* _RECORDS TO USE_
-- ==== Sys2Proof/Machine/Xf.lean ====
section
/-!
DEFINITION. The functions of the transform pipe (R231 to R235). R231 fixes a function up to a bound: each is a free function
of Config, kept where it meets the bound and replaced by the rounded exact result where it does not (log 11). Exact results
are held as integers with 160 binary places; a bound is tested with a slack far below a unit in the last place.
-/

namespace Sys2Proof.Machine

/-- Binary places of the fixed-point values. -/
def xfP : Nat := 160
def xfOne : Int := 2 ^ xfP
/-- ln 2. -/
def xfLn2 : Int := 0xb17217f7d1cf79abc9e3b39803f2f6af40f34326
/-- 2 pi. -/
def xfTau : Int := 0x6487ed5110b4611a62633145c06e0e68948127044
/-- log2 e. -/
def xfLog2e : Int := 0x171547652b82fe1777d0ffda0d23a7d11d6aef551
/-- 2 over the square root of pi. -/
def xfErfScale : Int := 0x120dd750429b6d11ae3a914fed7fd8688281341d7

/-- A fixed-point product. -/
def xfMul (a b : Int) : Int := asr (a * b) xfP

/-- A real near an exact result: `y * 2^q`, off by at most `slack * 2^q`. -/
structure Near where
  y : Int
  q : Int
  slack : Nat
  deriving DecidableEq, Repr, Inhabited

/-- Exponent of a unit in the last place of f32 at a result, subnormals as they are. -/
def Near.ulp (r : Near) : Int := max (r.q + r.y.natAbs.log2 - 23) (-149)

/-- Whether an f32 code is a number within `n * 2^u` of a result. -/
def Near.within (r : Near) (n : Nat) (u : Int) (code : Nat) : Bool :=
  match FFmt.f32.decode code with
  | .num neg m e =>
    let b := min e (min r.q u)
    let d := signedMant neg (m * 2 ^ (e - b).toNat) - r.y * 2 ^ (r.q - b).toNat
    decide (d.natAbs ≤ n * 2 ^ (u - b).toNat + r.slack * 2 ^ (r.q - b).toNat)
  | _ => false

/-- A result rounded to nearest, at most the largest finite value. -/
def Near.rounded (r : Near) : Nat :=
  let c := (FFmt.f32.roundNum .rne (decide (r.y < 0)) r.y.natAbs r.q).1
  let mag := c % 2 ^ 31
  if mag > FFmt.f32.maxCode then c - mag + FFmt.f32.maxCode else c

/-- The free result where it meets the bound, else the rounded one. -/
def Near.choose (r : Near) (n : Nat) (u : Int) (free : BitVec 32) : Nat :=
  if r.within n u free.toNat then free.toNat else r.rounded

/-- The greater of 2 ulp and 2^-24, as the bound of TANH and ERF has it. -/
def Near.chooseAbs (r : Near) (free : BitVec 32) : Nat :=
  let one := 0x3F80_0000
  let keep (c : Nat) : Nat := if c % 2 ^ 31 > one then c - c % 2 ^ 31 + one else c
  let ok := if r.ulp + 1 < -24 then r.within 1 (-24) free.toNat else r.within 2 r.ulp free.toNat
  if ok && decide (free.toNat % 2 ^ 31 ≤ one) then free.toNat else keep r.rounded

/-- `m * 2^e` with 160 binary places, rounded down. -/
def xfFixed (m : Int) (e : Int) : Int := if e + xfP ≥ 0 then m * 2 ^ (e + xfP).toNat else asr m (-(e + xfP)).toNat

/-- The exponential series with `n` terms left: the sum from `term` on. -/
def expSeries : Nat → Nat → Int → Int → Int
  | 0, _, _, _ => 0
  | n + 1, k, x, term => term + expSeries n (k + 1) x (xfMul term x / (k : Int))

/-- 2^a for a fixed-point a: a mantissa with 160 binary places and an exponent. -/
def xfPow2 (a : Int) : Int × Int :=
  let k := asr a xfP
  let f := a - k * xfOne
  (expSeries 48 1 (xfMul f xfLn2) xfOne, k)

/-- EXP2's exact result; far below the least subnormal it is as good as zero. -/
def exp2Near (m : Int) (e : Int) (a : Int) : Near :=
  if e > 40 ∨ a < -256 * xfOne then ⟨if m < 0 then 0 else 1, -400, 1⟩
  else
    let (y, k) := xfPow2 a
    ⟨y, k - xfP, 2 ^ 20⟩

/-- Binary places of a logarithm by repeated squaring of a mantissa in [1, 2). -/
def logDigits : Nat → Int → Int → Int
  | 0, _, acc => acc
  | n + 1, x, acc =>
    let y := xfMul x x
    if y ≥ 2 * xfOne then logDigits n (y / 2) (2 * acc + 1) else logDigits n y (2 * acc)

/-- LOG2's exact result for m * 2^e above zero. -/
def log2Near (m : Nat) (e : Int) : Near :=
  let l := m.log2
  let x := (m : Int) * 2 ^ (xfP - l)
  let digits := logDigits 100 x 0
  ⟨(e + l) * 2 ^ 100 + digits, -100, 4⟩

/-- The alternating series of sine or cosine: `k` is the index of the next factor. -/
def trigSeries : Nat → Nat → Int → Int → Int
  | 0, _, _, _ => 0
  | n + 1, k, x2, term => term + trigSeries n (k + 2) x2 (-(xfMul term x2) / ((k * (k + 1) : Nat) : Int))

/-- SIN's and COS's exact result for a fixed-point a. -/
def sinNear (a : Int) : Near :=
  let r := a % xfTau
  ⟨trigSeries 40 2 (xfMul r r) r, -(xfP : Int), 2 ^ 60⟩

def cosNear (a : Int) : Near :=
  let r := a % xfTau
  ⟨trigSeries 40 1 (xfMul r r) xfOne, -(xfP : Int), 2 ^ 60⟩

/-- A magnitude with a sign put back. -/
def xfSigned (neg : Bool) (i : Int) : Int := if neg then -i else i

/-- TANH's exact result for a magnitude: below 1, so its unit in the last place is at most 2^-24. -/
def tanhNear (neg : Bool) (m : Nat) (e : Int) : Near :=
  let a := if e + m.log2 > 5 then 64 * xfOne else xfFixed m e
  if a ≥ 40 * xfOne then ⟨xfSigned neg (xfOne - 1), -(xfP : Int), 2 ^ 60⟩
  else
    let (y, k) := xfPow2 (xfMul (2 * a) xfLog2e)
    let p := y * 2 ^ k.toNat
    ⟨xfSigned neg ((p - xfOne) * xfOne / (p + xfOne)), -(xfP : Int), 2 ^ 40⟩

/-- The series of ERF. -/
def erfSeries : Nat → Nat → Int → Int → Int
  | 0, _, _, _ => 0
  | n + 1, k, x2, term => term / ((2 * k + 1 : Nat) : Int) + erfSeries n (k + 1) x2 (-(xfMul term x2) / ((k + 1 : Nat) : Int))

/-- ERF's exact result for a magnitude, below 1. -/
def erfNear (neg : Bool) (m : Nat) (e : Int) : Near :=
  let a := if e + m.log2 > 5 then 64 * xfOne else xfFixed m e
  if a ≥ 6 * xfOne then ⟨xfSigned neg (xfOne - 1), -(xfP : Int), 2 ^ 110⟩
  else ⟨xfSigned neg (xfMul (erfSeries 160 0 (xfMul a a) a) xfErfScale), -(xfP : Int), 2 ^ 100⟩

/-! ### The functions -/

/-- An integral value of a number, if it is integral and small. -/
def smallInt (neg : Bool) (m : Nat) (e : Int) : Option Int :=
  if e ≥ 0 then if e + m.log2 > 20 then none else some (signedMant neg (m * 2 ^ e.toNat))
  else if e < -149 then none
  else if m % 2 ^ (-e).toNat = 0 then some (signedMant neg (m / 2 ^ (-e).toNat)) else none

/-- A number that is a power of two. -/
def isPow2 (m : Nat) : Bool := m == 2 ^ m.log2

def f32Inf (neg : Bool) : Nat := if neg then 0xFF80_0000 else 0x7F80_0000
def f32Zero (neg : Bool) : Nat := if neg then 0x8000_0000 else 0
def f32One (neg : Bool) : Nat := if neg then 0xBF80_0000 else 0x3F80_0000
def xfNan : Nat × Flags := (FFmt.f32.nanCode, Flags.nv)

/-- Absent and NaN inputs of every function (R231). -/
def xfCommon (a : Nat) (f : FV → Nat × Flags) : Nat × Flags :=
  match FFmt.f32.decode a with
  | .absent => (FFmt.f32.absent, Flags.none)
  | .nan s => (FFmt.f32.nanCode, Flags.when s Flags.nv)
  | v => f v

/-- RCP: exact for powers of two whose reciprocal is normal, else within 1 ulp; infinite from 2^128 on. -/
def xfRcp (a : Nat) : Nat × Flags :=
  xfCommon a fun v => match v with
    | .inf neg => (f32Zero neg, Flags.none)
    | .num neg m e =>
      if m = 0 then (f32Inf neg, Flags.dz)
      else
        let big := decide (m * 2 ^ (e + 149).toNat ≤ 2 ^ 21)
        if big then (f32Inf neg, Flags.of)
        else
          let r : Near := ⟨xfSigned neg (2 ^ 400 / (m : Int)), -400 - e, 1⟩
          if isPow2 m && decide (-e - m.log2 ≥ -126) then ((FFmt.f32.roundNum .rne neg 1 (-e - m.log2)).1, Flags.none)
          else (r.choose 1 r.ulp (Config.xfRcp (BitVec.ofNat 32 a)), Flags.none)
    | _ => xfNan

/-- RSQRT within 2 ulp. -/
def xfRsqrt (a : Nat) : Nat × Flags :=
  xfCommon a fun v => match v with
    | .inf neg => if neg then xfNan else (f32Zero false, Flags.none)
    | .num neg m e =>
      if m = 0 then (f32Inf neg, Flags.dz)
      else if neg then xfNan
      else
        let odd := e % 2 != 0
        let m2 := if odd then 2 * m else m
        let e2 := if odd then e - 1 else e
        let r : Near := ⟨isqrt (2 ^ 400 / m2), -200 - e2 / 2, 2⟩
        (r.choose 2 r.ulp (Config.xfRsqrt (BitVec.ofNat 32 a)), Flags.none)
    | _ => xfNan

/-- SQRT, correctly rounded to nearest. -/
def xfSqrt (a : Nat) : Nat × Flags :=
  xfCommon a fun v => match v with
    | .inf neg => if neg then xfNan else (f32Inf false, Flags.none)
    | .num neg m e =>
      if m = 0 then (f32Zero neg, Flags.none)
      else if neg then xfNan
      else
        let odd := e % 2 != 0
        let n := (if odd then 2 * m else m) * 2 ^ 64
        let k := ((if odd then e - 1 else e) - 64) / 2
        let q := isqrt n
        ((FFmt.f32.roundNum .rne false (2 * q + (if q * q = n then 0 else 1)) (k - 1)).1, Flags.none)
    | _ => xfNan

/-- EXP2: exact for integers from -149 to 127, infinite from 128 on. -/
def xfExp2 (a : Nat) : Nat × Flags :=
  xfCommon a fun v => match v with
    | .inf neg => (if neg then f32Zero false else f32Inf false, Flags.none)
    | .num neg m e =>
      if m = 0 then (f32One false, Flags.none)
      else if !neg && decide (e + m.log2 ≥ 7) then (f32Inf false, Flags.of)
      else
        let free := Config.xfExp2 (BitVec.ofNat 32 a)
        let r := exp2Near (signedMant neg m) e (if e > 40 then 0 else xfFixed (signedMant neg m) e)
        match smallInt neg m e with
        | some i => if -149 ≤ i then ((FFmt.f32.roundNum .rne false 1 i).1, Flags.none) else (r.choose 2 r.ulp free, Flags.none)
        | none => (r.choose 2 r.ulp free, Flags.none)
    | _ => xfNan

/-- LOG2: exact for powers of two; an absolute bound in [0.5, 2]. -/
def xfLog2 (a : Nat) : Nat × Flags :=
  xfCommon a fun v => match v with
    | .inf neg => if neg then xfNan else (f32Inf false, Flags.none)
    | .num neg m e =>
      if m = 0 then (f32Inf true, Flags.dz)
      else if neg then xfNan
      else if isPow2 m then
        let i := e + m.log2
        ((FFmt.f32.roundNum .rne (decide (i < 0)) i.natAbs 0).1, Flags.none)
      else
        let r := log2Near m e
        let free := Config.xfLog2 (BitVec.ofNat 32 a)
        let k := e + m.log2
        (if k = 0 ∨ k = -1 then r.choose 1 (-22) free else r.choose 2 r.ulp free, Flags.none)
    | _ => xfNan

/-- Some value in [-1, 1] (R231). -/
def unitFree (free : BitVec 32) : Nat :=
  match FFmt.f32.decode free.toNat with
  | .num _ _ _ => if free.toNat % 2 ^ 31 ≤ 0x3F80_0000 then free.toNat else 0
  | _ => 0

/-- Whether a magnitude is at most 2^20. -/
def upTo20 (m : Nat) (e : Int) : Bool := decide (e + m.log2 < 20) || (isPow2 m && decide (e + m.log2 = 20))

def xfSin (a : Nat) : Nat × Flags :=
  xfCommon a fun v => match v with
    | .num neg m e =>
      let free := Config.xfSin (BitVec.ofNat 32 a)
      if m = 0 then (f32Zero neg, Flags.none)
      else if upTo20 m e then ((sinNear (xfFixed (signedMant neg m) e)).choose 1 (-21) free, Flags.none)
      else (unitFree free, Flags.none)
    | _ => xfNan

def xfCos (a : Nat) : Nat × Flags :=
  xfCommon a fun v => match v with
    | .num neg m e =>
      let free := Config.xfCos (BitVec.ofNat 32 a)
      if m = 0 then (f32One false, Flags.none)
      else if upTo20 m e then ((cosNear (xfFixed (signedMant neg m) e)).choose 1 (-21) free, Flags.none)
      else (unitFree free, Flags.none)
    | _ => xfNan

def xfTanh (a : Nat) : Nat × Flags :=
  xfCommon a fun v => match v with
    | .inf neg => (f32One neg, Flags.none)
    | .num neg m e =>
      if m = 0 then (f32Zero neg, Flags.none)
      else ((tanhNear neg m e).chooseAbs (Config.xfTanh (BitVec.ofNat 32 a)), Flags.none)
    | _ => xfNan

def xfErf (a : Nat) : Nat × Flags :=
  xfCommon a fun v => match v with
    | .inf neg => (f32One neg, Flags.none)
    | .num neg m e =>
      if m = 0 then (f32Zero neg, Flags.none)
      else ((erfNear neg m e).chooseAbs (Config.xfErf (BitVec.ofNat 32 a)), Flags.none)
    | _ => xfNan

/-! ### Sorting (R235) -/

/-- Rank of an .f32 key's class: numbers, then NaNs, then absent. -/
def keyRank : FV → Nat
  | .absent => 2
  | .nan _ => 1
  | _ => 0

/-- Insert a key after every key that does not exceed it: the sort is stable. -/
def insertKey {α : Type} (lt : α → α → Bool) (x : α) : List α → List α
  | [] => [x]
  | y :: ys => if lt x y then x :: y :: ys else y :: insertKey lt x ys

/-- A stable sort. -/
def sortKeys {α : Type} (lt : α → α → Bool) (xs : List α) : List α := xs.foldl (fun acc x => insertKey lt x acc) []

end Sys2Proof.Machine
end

* _TASK_
From the first line of the entries above to the line with "def Near.ulp (r", please return every line exactly, keeping both ends.

* _SOLUTION FOR THIS EXERCISE_
-- ==== Sys2Proof/Machine/Xf.lean ====
section
/-!
DEFINITION. The functions of the transform pipe (R231 to R235). R231 fixes a function up to a bound: each is a free function
of Config, kept where it meets the bound and replaced by the rounded exact result where it does not (log 11). Exact results
are held as integers with 160 binary places; a bound is tested with a slack far below a unit in the last place.
-/

namespace Sys2Proof.Machine

/-- Binary places of the fixed-point values. -/
def xfP : Nat := 160
def xfOne : Int := 2 ^ xfP
/-- ln 2. -/
def xfLn2 : Int := 0xb17217f7d1cf79abc9e3b39803f2f6af40f34326
/-- 2 pi. -/
def xfTau : Int := 0x6487ed5110b4611a62633145c06e0e68948127044
/-- log2 e. -/
def xfLog2e : Int := 0x171547652b82fe1777d0ffda0d23a7d11d6aef551
/-- 2 over the square root of pi. -/
def xfErfScale : Int := 0x120dd750429b6d11ae3a914fed7fd8688281341d7

/-- A fixed-point product. -/
def xfMul (a b : Int) : Int := asr (a * b) xfP

/-- A real near an exact result: `y * 2^q`, off by at most `slack * 2^q`. -/
structure Near where
  y : Int
  q : Int
  slack : Nat
  deriving DecidableEq, Repr, Inhabited

/-- Exponent of a unit in the last place of f32 at a result, subnormals as they are. -/
def Near.ulp (r : Near) : Int := max (r.q + r.y.natAbs.log2 - 23) (-149)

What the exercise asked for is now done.